# 5DIII Price Drop



## pwp (Jun 28, 2012)

This caught my eye...5DIII pricing under $3,000! It was inevitable, but so soon? It's $2975.
http://www.eglobaldigitalcameras.com.au/canon-eos-5d-mark-iii-body-only-digital-slr-camera.html

PW


----------



## lopicma (Jun 28, 2012)

Best Price Photo also has them for less.
https://bestpricephoto.com/h/product_info.php/canon-eos-5d-mark-iii-digital-camera-body-only-p-20686?osCsid=45373c1c61e92a639e48344158daf288

Interesting... but still out of my reach - unfortunately.


----------



## lopicma (Jun 28, 2012)

Upon further "shopping", I see that 60D prices are also falling, and that there are two "versions". US Retail, and NOT... Of course, the NOT pricing is lower.

SCORE! We Win!


----------



## Chewy734 (Jun 28, 2012)

lopicma said:


> Best Price Photo also has them for less.
> https://bestpricephoto.com/h/product_info.php/canon-eos-5d-mark-iii-digital-camera-body-only-p-20686?osCsid=45373c1c61e92a639e48344158daf288
> 
> Interesting... but still out of my reach - unfortunately.



It is important to note, they are not a Canon authorized dealer.


----------



## preppyak (Jun 28, 2012)

Chewy734 said:


> It is important to note, they are not a Canon authorized dealer.


And they are a fairly well known scam/upseller shop. Sure, you'll order the 5dIII, then you'll get the call telling you the battery only lasts 30mins and you need the extended battery with service plan (for only $179.99!)...oh, and their unbranded 16GB CF card for $179.99 too. If you don't upsell, your order gets cancelled as they don't have it in stock anymore. If you do get the camera, the warranty is through another shady company, and it will likely be grey market.
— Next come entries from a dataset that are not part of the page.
-- ==== Sys2Proof/Machine/Compact.lean ====
section
/-! DEFINITION. Compact instructions (03 R57, R58): the effects of their 32-bit counterparts, two bytes long. -/

namespace Sys2Proof.Machine

/-- The register that a 3-bit field r′ names: g(4 + n) (R57). -/
def shortReg (r : BitVec 3) : BitVec 5 := 4 + r.setWidth 5

/-- Writes a g register and moves past a compact instruction. -/
def State.compact (s : State) (d : BitVec 5) (x : Word) : Result := .next (s.setGAdv d x 2)

/-- C.ADDI (R57) -/
def execCAddi (d : BitVec 5) (i : BitVec 8) (s : State) : Result := s.compact d (s.getG d + immOf i)
/-- C.MV (R57) -/
def execCMv (d sc : BitVec 5) (s : State) : Result := s.compact d (s.getG sc)
/-- C.ADD (R57) -/
def execCAdd (d sc : BitVec 5) (s : State) : Result := s.compact d (s.getG d + s.getG sc)
/-- C.SUB (R57) -/
def execCSub (d sc : BitVec 5) (s : State) : Result := s.compact d (s.getG d - s.getG sc)
/-- C.AND (R57) -/
def execCAnd (d sc : BitVec 5) (s : State) : Result := s.compact d (s.getG d &&& s.getG sc)
/-- C.OR (R57) -/
def execCOr (d sc : BitVec 5) (s : State) : Result := s.compact d (s.getG d ||| s.getG sc)
/-- C.XOR (R57) -/
def execCXor (d sc : BitVec 5) (s : State) : Result := s.compact d (s.getG d ^^^ s.getG sc)
/-- C.SLL (R57) -/
def execCSll (d sc : BitVec 5) (s : State) : Result := s.compact d (sllW (s.getG d) (s.getG sc))
/-- C.SRA (R57) -/
def execCSra (d sc : BitVec 5) (s : State) : Result := s.compact d (sraW (s.getG d) (s.getG sc))
/-- The address of a compact load or store: r′b + imm6 * 8 (R57). -/
def State.shortAddr (s : State) (b : BitVec 3) (i : BitVec 6) : Word := s.getG (shortReg b) + BitVec.ofNat 64 (8 * i.toNat)

/-- C.LD (R57, R98) -/
def execCLd (d b : BitVec 3) (i : BitVec 6) (s : State) : Result := s.loadG (shortReg d) 6 (s.shortAddr b i) 2
/-- C.ST (R57, R98) -/
def execCSt (sc b : BitVec 3) (i : BitVec 6) (s : State) : Result := s.storeG (s.getG (shortReg sc)) 6 (s.shortAddr b i) 2
/-- C.J (R57, R94) -/
def execCJ (o : BitVec 11) (s : State) : Result := .next (s.jump (s.h.pc + offOf o))
/-- C.BEQZ (R57, R94) -/
def execCBeqz (sc : BitVec 3) (o : BitVec 8) (s : State) : Result := s.branchIf (s.getG (shortReg sc) == 0) (offOf o) 2
/-- C.BNEZ (R57, R94) -/
def execCBnez (sc : BitVec 3) (o : BitVec 8) (s : State) : Result := s.branchIf (s.getG (shortReg sc) != 0) (offOf o) 2
/-- C.JR (R57, R95, R97) -/
def execCJr (sc : BitVec 5) (s : State) : Result := s.indirect 0 sc 0

/-- The register that LVD named when the compact form at the PC issued (R58, R59). -/
def Hart.lastDest (h : Hart) : BitVec 5 := h.lvdAtIssue.setWidth 5

/-- C.VADD (R58) -/
def execCVadd (d sc : BitVec 5) (s : State) : Result := s.vv ewAll d s.h.lastDest sc 0 0 0 (pureOp eAdd) 2
/-- C.VADD.X (R58) -/
def execCVaddX (d sc : BitVec 5) (s : State) : Result := s.vx ewAll d s.h.lastDest sc 0 0 (pureOp eAdd) 2
/-- C.VSUB (R58) -/
def execCVsub (d sc : BitVec 5) (s : State) : Result := s.vv ewAll d s.h.lastDest sc 0 0 0 (pureOp eSub) 2
/-- C.VSUB.X (R58) -/
def execCVsubX (d sc : BitVec 5) (s : State) : Result := s.vx ewAll d s.h.lastDest sc 0 0 (pureOp eSub) 2
/-- C.VMUL (R58) -/
def execCVmul (d sc : BitVec 5) (s : State) : Result := s.vv ewAll d s.h.lastDest sc 0 0 0 (pureOp eMul) 2
/-- C.VMUL.X (R58) -/
def execCVmulX (d sc : BitVec 5) (s : State) : Result := s.vx ewAll d s.h.lastDest sc 0 0 (pureOp eMul) 2
/-- C.VFADD (R58) -/
def execCVfadd (d sc : BitVec 5) (s : State) : Result := s.vv ewFloat d s.h.lastDest sc 0 0 0 eFadd 2
/-- C.VFADD.X (R58) -/
def execCVfaddX (d sc : BitVec 5) (s : State) : Result := s.vx ewFloat d s.h.lastDest sc 0 0 eFadd 2
/-- C.VFMUL (R58) -/
def execCVfmul (d sc : BitVec 5) (s : State) : Result := s.vv ewFloat d s.h.lastDest sc 0 0 0 eFmul 2
/-- C.VFMUL.X (R58) -/
def execCVfmulX (d sc : BitVec 5) (s : State) : Result := s.vx ewFloat d s.h.lastDest sc 0 0 eFmul 2
/-- C.VFFMA (R58) -/
def execCVffma (d sc : BitVec 5) (s : State) : Result := s.vfma d s.h.lastDest sc 0 0 0 false false 2
/-- C.VFFMA.X (R58) -/
def execCVffmaX (d sc : BitVec 5) (s : State) : Result := s.vfmaX d s.h.lastDest sc 0 0 false false 2
/-- C.VMAX (R58) -/
def execCVmax (d sc : BitVec 5) (s : State) : Result := s.vv ewAll d s.h.lastDest sc 0 0 0 (pureOp eMax) 2
/-- C.VMAX.X (R58) -/
def execCVmaxX (d sc : BitVec 5) (s : State) : Result := s.vx ewAll d s.h.lastDest sc 0 0 (pureOp eMax) 2
/-- C.VFMAX (R58) -/
def execCVfmax (d sc : BitVec 5) (s : State) : Result := s.vv ewFloat d s.h.lastDest sc 0 0 0 eFmax 2
/-- C.VFMAX.X (R58) -/
def execCVfmaxX (d sc : BitVec 5) (s : State) : Result := s.vx ewFloat d s.h.lastDest sc 0 0 eFmax 2

end Sys2Proof.Machine
end

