-- ==== Sys2Proof/Machine/Dispatch.lean ====
section
/-! DEFINITION. One arm per instruction: its meaning, or its refusal by name. -/

namespace Sys2Proof.Machine
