-- ==== Sys2Proof/Machine/Core.lean ====
section
/-! DEFINITION. The machine as the host runs it. -/

noncomputable section

def Sys2Proof.core : Host.Core :=
  { State := Sys2Proof.Machine.State, Fault := Sys2Proof.Machine.Fault, Refusal := Sys2Proof.Machine.Refusal,
    step := Sys2Proof.Machine.step, reset := Sys2Proof.Machine.State.reset }

end
end

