-- ==== Sys2Proof/Safety.lean ====
section
/-! DEFINITION. What counts as a safe run: steps that neither fault nor are refused. And the words in which the statements for
the provers speak of what an instruction reads, writes and leaves alone. -/

noncomputable section

namespace Sys2Proof.Safety

open Sys2Proof.Machine

/-- `t` is reached from `s` in `n` steps, none of which faults or is refused. -/
def Reaches : Nat → State → State → Prop
  | 0, s, t => s = t
  | n + 1, s, t => ∃ u, step s = .next u ∧ Reaches n u t

/-- Every run of `n` steps from `s` goes on. -/
def SafeFor (n : Nat) (s : State) : Prop := ∃ t, Reaches n s t

/-! ### Frames -/

/-- Every byte of memory outside the `n` bytes from `key` reads in `t` as in `s`. -/
def MemExcept (s t : State) (key n : Nat) : Prop :=
  ∀ a, a < key ∨ key + n ≤ a → Memory.byte t.mem a = Memory.byte s.mem a

/-- Every byte of memory reads in `t` as in `s`. -/
def SameMem (s t : State) : Prop := ∀ a, Memory.byte t.mem a = Memory.byte s.mem a

/-- gd takes `x` (g0 reads 0 still) and every other g register reads in `t` as in `s`. -/
def PutsG (s t : State) (d : BitVec 5) (x : Word) : Prop :=
  ∀ r : BitVec 5, t.getG r = if r = 0 then 0 else if r = d then x else s.getG r

/-- `t` differs from `s` only in the g registers and the PC of the hart that moves, and in what an access leaves besides its bytes: TLBs
(R339), host lines (R47), traffic counters (R309), a watch hit whose trap is due (R388), mappings of signal pages in use and tags (R300),
and what a WAITA of another hart has seen (R317). -/
def AccessFrame (s t : State) : Prop :=
  t = { s with
    h := { s.h with g := t.h.g, pc := t.h.pc, watch := t.h.watch }
    cores := t.cores, clusters := t.clusters, islands := t.islands
    mem := t.mem, badMem := t.badMem, dones := t.dones, tags := t.tags, signalMaps := t.signalMaps, watches := t.watches } ∧
  (∀ c, t.core c = { s.core c with tlb := (t.core c).tlb }) ∧
  (∀ c, t.cluster c = { s.cluster c with tlb := (t.cluster c).tlb }) ∧
  (∀ i, t.island i = { s.island i with rd := (t.island i).rd, wr := (t.island i).wr, lines := (t.island i).lines })

/-- The tags after an access at a place, but for the tag that the access itself may set (R300): where its page is of signal type and no
mapping in use shares a frame with it, the page is mapped afresh and its tags are 0. -/
def tagsAt (s : State) (p : Place) : List (Nat × BitVec 48) :=
  match p.leaf with
  | none => s.tags
  | some e =>
    let f := frameAddr (fld e.pte 17 31)
    if p.signal = true ∧ ∀ m ∈ s.signalMaps, m.frame + 2 ^ m.log2 ≤ f ∨ f + 2 ^ e.log2 ≤ m.frame then
      s.tags.filter fun t => decide (t.1 < f / 8) || decide ((f + 2 ^ e.log2) / 8 ≤ t.1)
    else s.tags

/-- The little-endian number in the `n` bytes from `key`. -/
def leNat (s : State) (key n : Nat) : Nat := ((List.range n).map fun j => (Memory.byte s.mem (key + j)).toNat * 256 ^ j).sum

/-- The access of the kind to `n` bytes at `va` by the hart that moves is performed at `p`: aligned, translated and allowed, no word of
it failing its check, and not held off by a frozen cluster. -/
def Reaching (s : State) (k : AccKind) (dev : Bool) (va : Word) (n : Nat) (p : Place) : Prop :=
  va.toNat % n = 0 ∧ s.translate s.who k dev va = .ok p ∧ s.failing p.key n = false ∧ s.heldOff s.myCore p = false

/-! ### Scalar memory instructions -/

/-- Bytes of a width code (Table 3-6 and R98): 1, 1, 2, 2, 4, 4, 8. -/
def codeBytes (w : BitVec 3) : Nat := if w.toNat < 2 then 1 else if w.toNat < 4 then 2 else if w.toNat < 6 then 4 else 8

/-- A scalar load as (gd, width code, address, bytes of the instruction). -/
def scalarLoad (s : State) : Instr → Option (BitVec 5 × BitVec 3 × Word × Nat)
  | .lds d b w i => some (d, w, s.getG b + i.signExtend 64, 4)
  | .ldo d a o sc w => if 1 < o.toNat ∨ sc = 5 then none else some (d, w, s.getG a, 4)
  | .cLd d b i => some (4 + d.setWidth 5, 6, s.getG (4 + b.setWidth 5) + BitVec.ofNat 64 (8 * i.toNat), 2)
  | _ => none

/-- A scalar store as (value, width code, address, bytes of the instruction, release). -/
def scalarStore (s : State) : Instr → Option (Word × BitVec 3 × Word × Nat × Bool)
  | .sts g b w i => some (s.getG g, w, s.getG b + i.signExtend 64, 4, false)
  | .sto a b o sc w => if o = 1 ∨ o = 3 ∨ sc = 5 then none else some (s.getG b, w, s.getG a, 4, o = 2)
  | .cSt x b i => some (s.getG (4 + x.setWidth 5), 6, s.getG (4 + b.setWidth 5) + BitVec.ofNat 64 (8 * i.toNat), 2, false)
  | _ => none

/-- An atomic as (gd, address register, operand register, ord, scope, bytes, new value from the old one and the operand). -/
def atomicOf (s : State) : Instr → Option (BitVec 5 × BitVec 5 × BitVec 5 × BitVec 2 × BitVec 3 × Nat × (Nat → Nat → Option Nat))
  | .amoAdd d a b o c => some (d, a, b, o, c, 8, fun x y => some ((x + y) % 2 ^ 64))
  | .amoAnd d a b o c => some (d, a, b, o, c, 8, fun x y => some (x &&& y))
  | .amoOr d a b o c => some (d, a, b, o, c, 8, fun x y => some (x ||| y))
  | .amoXor d a b o c => some (d, a, b, o, c, 8, fun x y => some (x ^^^ y))
  | .amoMin d a b o c => some (d, a, b, o, c, 8, fun x y => some (if toSigned 64 x < toSigned 64 y then x else y))
  | .amoMax d a b o c => some (d, a, b, o, c, 8, fun x y => some (if toSigned 64 y < toSigned 64 x then x else y))
  | .amoSwap d a b o c => some (d, a, b, o, c, 8, fun _ y => some y)
  | .amoCas d a b o c => some (d, a, b, o, c, 8, fun x y => if x = (s.getG d).toNat then some y else none)
  | .amowAdd d a b o c => some (d, a, b, o, c, 4, fun x y => some ((x + y) % 2 ^ 32))
  | .amowAnd d a b o c => some (d, a, b, o, c, 4, fun x y => some (x &&& y))
  | .amowOr d a b o c => some (d, a, b, o, c, 4, fun x y => some (x ||| y))
  | .amowXor d a b o c => some (d, a, b, o, c, 4, fun x y => some (x ^^^ y))
  | .amowMin d a b o c => some (d, a, b, o, c, 4, fun x y => some (if toSigned 32 x < toSigned 32 y then x else y))
  | .amowMax d a b o c => some (d, a, b, o, c, 4, fun x y => some (if toSigned 32 y < toSigned 32 x then x else y))
  | .amowSwap d a b o c => some (d, a, b, o, c, 4, fun _ y => some y)
  | .amowCas d a b o c => some (d, a, b, o, c, 4, fun x y => if x = (s.getG d).toNat % 2 ^ 32 then some y else none)
  | _ => none

/-! ### Masks and CSRs -/

/-- kd takes `x` (a write to k0 is discarded) and every other mask reads in `t` as in `s`. -/
def PutsK (s t : State) (d : BitVec 5) (x : BitVec 8192) : Prop :=
  ∀ n < 24, t.h.getK n = if n = 0 then s.h.getK 0 else if n = d.toNat then x else s.h.getK n

/-- Failing words of registers (log 29): none but those of `s` fail in `t`, and of those only some of `ws` may have become good (R383). -/
def GoodAgain (s t : State) (ws : List (Nat × Nat)) : Prop :=
  (∀ b ∈ t.h.bad, b ∈ s.h.bad) ∧ ∀ b ∈ s.h.bad, b ∉ ws → b ∈ t.h.bad

/-- `t` is `s` after an instruction of `len` bytes that wrote no more than masks. -/
def MaskFrame (s t : State) (len : Nat) : Prop :=
  t = { s with h := { s.h with k := t.h.k, pc := s.h.pc + BitVec.ofNat 64 len } }

/-- Numbers, as Table 1-8 and Table 18-2 give them, and values of the CSRs of the hart that moves that hold a register of its own. -/
def hartCsrs (h : Hart) : List (BitVec 11 × Word) :=
  ([(0x000, h.vtype), (0x001, h.fillv), (0x002, h.rmode), (0x003, h.fst), (0x004, h.ffx), (0x005, h.efc), (0x006, h.lvd),
   (0x008, h.eord), (0x00C, h.twin[0]), (0x00D, h.twin[1]), (0x00E, h.twin[2]), (0x00F, h.twin[3]), (0x010, h.evx[0]),
   (0x011, h.evx[1])] : List (BitVec 11 × Word)) ++
  ([(0x012, h.evx[2]), (0x013, h.evx[3]), (0x014, h.evx[4]), (0x015, h.evx[5]), (0x016, h.evx[6]),
   (0x017, h.evx[7]), (0x018, h.evx[8]), (0x020, h.prog), (0x021, h.progaddr), (0x022, h.cptag), (0x024, h.wtmo),
   (0x200, h.id.setWidth 64), (0x201, h.idx[0]), (0x202, h.idx[1]), (0x203, h.idx[2]), (0x204, h.idx[3]), (0x205, h.idx[4]),
   (0x206, h.idx[5])] : List (BitVec 11 × Word)) ++
  ([(0x207, h.grant), (0x209, h.tshp), (0x219, h.depcnt), (0x400, h.epc), (0x401, h.eix), (0x402, h.ecause),
   (0x403, h.eaddr), (0x404, h.estatus), (0x405, h.econv), (0x406, h.tvec), (0x407, h.ptbr), (0x408, h.wshare), (0x40A, h.tseq),
   (0x40E, h.ctxa), (0x413, h.escr), (0x414, h.abictl), (0x600, h.fvec)] : List (BitVec 11 × Word))

/-- Numbers and values of every assigned CSR as the hart that moves reads it (Table 1-8, Table 18-2, R34, R369, Table 22-3). -/
def csrsOf (s : State) : List (BitVec 11 × Word) :=
  let c := s.core s.myCore
  let i := s.island s.myIsland
  let blocks := (List.range 3).countP fun b => s.h.held.getLsbD b
  let tiles := ([0, 1, 2, 3] : List (BitVec 2)).countP fun z => s.holdsZ z
  let sel := s.cluster s.dbgsel
  ([(0x208, BitVec.ofNat 64 s.clk), (0x218, BitVec.ofNat 64 (40960 + 32768 * (1 + blocks) + 132096 * tiles)), (0x409, c.lpart), (0x40B, i.cplog),
    (0x40C, i.cpthr), (0x40D, 0), (0x40F, s.dumpa), (0x410, s.dumpctl),
    (0x411, BitVec.ofNat 64 (s.dbgsel.toNat * 64 + (if sel.freeze = .frozen then 32 else 0) + (if sel.stopen = true then 16 else 0))),
    (0x412, sel.dbgwp), (0x601, i.atoll), (0x602, i.trctl), (0x603, i.hlcache)] : List (BitVec 11 × Word)) ++
  (List.ofFn fun n : Fin 8 => (BitVec.ofNat 11 (0x210 + n.val), (c.chans[n]).chst.setWidth 64)) ++ hartCsrs s.h

/-- The level may reach the CSR (R32): numbers 0x400 to 0x5FF from supervisor, 0x600 to 0x7FF from firmware. -/
def LevelReaches (lvl : Level) (c : BitVec 11) : Prop :=
  (0x400 ≤ c.toNat ∧ c.toNat < 0x600 → lvl ≠ .user) ∧ (0x600 ≤ c.toNat → lvl = .firmware)

/-- The bits of writable CSRs that are reserved, which a write must leave 0 (R33; R32, R100, R115, R184, R194, R196, R288, R304, R308, R330,
R331, R342, R347, R360, R367, R378, R387, R390, R397): (CSR, lowest bit, number of bits). -/
def csrZeroBits : List (BitVec 11 × Nat × Nat) :=
  [(0x002, 6, 58), (0x003, 9, 55), (0x008, 5, 3), (0x008, 48, 16), (0x00C, 16, 48), (0x00D, 16, 48), (0x00E, 16, 48), (0x00F, 16, 48),
   (0x010, 13, 50), (0x011, 13, 50), (0x012, 13, 50), (0x013, 13, 50), (0x014, 13, 50), (0x015, 13, 50), (0x016, 13, 50), (0x017, 13, 50),
   (0x018, 13, 50)] ++
  [(0x404, 2, 3), (0x404, 22, 42), (0x407, 1, 15), (0x407, 48, 4), (0x409, 2, 62), (0x40A, 0, 28), (0x40A, 59, 4), (0x40B, 1, 7),
   (0x40C, 32, 32), (0x40D, 12, 51), (0x40E, 0, 6), (0x40F, 0, 6), (0x410, 40, 20), (0x411, 2, 2), (0x411, 12, 52), (0x414, 1, 63),
   (0x600, 0, 1), (0x601, 8, 56), (0x602, 1, 11), (0x603, 4, 60)]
Listing a popular item for 15% off retail when nobody else is doing discounts is exactly how you hook people into a scam.


----------



## JRS (Jun 28, 2012)

preppyak said:


> Chewy734 said:
> 
> 
> > It is important to note, they are not a Canon authorized dealer.
> ...



exactly, I had the very same problem before trying to buy an GPS unit...


----------



## Dylan777 (Jun 28, 2012)

pwp said:


> This caught my eye...5DIII pricing under $3,000! It was inevitable, but so soon? It's $2975.
> http://www.eglobaldigitalcameras.com.au/canon-eos-5d-mark-iii-body-only-digital-slr-camera.html
> 
> PW



I don't see their phone number or address under Contact Us. It doesn't look legit to me....NO THANKS.

$3369 on Amazon 
http://www.amazon.com/Canon-5D-Mark-III-Digital/dp/B007Q1FFI8/ref=sr_1_5?ie=UTF8&qid=1340903937&sr=8-5&keywords=canon+5d+III


----------



## Razor2012 (Jun 28, 2012)

I definately can't see a 6-$700 price drop shortly after release.


----------



## preppyak (Jun 28, 2012)

Dylan777 said:


> $3369 on Amazon
> http://www.amazon.com/Canon-5D-Mark-III-Digital/dp/B007Q1FFI8/ref=sr_1_5?ie=UTF8&qid=1340903937&sr=8-5&keywords=canon+5d+III


Actually, its $3499 from Amazon. The others are just people using the marketplace and are potentially as sketchy as BestPricePhoto. Only when its sold by Amazon, or fulfilled by Amazon, do you have the protection Amazon offers (though fulfilled by might not qualify you for a warranty).


----------



## SPL (Jun 28, 2012)

when will we see an honest price drop?


----------



## Razor2012 (Jun 28, 2012)

SPL said:


> when will we see an honest price drop?



Not for a while.


----------



## Dylan777 (Jun 28, 2012)

SPL said:


> when will we see an honest price drop?



another year or two


----------



## Razor2012 (Jun 28, 2012)

Dylan777 said:


> SPL said:
> 
> 
> > when will we see an honest price drop?
> ...



Heh it's funny, a camera just gets released and already people are wondering about a price drop.


----------



## awinphoto (Jun 28, 2012)

lopicma said:


> Best Price Photo also has them for less.
> https://bestpricephoto.com/h/product_info.php/canon-eos-5d-mark-iii-digital-camera-body-only-p-20686?osCsid=45373c1c61e92a639e48344158daf288
> 
> Interesting... but still out of my reach - unfortunately.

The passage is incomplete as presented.